• Task goal: The stretch from the line with "vs := if (t.vs" through the line with "r => .refused r" in the records below: write it out exactly, and nothing else.

• Provided records:
■ ■ ■
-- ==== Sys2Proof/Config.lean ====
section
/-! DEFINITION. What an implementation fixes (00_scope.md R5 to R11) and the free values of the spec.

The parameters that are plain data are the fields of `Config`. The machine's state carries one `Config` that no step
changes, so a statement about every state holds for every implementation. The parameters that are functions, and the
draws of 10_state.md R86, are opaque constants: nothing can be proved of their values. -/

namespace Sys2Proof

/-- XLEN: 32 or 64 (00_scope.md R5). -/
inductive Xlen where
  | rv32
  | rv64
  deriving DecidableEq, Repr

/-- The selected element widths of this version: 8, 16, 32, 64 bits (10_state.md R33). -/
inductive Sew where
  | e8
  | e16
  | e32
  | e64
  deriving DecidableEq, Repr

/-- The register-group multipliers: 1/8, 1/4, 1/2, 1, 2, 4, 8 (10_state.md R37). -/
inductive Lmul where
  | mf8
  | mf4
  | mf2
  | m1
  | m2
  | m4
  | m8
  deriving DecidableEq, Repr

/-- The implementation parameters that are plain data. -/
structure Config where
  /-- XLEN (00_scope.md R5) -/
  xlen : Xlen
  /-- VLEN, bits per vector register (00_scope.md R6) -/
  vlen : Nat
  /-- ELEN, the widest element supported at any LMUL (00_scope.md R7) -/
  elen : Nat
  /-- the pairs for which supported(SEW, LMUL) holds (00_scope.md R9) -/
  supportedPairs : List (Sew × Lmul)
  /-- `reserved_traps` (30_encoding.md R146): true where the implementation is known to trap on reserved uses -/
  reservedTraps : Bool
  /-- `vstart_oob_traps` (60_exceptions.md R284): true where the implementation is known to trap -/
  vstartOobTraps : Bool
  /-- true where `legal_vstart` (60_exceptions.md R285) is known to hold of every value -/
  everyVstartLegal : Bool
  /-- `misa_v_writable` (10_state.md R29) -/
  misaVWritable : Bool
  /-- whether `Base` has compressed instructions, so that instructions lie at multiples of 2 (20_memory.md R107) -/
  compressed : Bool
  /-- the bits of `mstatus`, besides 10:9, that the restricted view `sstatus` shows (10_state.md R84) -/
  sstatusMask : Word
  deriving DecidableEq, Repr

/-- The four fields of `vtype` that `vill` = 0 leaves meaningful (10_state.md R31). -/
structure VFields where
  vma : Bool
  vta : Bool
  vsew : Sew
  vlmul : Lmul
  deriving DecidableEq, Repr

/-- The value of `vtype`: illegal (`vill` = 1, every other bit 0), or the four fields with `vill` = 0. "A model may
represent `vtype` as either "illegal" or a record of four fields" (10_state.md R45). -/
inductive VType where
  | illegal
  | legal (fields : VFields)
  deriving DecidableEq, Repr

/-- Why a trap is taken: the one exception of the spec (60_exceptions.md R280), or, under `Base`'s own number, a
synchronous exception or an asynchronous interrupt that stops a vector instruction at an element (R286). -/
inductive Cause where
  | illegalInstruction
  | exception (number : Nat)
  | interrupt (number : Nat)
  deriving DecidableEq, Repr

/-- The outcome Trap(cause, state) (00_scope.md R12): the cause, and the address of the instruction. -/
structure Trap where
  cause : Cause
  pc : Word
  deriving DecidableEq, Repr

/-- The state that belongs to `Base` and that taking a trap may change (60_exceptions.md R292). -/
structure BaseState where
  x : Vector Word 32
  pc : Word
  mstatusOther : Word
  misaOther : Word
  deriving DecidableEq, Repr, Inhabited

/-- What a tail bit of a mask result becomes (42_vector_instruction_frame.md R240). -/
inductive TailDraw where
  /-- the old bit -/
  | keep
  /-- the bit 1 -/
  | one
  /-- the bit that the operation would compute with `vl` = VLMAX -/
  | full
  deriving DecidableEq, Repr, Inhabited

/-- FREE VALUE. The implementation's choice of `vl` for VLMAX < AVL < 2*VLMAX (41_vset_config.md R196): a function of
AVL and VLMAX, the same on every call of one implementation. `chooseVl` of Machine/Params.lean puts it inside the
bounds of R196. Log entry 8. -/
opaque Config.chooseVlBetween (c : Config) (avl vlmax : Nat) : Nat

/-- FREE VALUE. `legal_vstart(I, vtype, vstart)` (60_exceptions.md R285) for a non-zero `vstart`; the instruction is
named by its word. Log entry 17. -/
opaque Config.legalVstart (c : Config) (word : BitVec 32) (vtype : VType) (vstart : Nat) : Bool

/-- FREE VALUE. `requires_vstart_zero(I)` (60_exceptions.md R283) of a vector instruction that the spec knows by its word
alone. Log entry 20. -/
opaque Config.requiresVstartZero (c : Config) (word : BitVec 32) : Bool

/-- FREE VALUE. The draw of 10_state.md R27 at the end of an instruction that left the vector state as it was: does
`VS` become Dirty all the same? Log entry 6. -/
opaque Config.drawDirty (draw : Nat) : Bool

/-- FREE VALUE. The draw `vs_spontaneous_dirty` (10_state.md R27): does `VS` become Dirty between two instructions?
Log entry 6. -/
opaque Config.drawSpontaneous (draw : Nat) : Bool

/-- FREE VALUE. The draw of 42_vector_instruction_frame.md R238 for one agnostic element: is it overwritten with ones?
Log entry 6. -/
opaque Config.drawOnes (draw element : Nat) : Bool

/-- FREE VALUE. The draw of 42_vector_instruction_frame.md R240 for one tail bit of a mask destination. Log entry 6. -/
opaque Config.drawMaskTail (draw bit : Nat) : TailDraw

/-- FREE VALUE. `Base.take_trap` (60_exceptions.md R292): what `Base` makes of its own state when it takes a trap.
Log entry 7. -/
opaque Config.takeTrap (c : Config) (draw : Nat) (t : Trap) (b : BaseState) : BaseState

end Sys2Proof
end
■ ■ ■
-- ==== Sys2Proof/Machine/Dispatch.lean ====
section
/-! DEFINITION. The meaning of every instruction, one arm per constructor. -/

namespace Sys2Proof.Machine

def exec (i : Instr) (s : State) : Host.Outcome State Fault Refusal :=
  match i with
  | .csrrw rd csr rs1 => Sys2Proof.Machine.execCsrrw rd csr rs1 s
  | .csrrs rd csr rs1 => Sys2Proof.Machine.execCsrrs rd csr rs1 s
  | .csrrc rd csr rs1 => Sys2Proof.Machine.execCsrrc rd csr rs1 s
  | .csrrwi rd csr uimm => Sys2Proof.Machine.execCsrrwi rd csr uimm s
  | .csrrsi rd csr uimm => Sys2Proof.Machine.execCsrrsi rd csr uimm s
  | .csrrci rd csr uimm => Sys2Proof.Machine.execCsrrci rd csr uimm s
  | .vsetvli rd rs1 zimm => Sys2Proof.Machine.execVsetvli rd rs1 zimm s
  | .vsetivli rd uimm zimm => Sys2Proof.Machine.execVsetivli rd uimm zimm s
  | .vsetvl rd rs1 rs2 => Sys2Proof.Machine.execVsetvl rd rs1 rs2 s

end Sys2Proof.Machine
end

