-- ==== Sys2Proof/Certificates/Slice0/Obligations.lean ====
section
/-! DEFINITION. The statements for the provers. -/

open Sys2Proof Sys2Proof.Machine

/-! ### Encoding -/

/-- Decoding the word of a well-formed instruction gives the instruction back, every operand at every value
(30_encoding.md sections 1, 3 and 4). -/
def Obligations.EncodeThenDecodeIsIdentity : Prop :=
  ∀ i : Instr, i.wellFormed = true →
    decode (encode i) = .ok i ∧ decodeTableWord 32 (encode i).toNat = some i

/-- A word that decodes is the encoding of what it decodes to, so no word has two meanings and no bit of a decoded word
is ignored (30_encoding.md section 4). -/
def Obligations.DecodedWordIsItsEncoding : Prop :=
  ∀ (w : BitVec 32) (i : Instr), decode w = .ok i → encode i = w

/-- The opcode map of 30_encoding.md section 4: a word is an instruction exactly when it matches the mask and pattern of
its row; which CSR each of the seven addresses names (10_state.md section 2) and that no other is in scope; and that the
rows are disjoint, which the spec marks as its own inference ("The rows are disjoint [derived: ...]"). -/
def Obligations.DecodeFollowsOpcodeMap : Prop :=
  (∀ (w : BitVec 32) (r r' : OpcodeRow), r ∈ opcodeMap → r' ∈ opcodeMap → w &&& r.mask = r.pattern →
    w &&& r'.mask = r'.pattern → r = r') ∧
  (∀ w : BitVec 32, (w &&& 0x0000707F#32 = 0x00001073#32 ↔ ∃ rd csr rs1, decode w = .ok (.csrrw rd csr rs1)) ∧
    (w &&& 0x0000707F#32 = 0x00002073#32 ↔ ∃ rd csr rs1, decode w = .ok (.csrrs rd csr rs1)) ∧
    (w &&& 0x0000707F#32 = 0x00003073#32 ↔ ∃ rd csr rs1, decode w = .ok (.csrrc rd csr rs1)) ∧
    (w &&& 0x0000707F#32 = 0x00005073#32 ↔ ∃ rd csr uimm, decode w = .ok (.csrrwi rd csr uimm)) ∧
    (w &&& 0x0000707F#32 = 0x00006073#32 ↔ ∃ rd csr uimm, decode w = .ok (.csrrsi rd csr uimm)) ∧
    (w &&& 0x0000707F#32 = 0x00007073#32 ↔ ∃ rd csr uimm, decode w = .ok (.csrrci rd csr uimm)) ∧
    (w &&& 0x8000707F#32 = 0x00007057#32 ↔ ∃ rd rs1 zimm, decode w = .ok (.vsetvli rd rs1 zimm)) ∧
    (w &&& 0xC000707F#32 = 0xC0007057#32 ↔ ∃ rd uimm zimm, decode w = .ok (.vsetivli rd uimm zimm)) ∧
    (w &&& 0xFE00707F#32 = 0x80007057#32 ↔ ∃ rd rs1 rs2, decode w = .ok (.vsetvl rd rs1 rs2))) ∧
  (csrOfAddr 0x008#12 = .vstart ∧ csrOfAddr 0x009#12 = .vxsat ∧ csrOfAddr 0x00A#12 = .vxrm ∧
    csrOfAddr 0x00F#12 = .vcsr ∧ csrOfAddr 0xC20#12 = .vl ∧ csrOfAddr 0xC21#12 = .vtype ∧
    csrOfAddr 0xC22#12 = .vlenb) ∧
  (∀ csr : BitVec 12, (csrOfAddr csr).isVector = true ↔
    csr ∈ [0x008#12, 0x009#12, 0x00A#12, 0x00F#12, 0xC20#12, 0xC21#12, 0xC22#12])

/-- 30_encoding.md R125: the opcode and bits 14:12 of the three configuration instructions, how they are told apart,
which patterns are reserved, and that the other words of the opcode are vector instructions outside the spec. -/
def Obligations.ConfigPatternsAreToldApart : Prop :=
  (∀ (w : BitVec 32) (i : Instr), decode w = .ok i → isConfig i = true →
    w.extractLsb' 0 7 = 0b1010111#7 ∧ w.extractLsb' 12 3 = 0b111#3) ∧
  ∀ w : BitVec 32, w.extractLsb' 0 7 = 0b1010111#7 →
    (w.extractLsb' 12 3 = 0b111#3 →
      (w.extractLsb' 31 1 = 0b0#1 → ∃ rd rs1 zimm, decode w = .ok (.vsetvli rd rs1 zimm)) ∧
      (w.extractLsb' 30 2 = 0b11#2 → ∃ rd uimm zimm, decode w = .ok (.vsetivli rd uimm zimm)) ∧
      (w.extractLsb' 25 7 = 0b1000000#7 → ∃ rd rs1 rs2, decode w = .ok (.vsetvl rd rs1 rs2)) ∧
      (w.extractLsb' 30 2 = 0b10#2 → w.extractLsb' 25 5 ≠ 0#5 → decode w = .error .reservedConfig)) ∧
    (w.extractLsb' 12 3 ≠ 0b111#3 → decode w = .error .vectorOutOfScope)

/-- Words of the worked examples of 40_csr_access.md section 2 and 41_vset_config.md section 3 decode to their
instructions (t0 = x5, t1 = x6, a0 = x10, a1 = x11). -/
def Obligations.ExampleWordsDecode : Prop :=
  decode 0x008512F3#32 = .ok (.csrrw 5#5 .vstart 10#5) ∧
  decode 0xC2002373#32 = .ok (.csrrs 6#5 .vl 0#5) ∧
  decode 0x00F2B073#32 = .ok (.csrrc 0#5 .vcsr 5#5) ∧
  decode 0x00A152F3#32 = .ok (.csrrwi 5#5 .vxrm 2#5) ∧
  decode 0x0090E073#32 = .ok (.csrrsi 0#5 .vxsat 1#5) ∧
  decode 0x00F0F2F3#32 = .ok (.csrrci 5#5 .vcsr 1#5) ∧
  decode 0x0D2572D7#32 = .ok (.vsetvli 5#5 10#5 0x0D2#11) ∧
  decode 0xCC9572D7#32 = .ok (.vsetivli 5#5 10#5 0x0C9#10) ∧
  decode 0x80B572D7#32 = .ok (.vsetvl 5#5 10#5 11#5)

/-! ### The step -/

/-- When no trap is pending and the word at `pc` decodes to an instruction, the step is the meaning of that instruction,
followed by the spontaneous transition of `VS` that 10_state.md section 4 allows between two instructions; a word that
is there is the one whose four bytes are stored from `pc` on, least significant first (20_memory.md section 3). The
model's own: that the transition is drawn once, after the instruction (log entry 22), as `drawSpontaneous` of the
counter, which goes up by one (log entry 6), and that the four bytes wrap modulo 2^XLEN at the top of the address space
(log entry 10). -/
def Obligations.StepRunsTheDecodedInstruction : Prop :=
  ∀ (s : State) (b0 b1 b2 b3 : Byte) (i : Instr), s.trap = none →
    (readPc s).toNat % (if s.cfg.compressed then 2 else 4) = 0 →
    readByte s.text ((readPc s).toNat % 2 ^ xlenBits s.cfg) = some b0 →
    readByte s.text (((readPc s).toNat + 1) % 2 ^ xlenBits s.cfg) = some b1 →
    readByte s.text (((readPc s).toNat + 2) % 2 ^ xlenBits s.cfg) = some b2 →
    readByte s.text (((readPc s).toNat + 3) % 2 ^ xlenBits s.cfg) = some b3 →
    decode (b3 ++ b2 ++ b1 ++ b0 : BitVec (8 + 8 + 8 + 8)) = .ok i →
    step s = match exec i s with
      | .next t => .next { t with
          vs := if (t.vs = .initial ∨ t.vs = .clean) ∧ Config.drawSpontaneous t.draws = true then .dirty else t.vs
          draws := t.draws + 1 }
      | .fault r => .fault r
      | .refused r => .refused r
■ ■ ■
• Written solution:
          vs := if (t.vs = .initial ∨ t.vs = .clean) ∧ Config.drawSpontaneous t.draws = true then .dirty else t.vs
          draws := t.draws + 1 }
      | .fault r => .fault r
      | .refused r => .refused r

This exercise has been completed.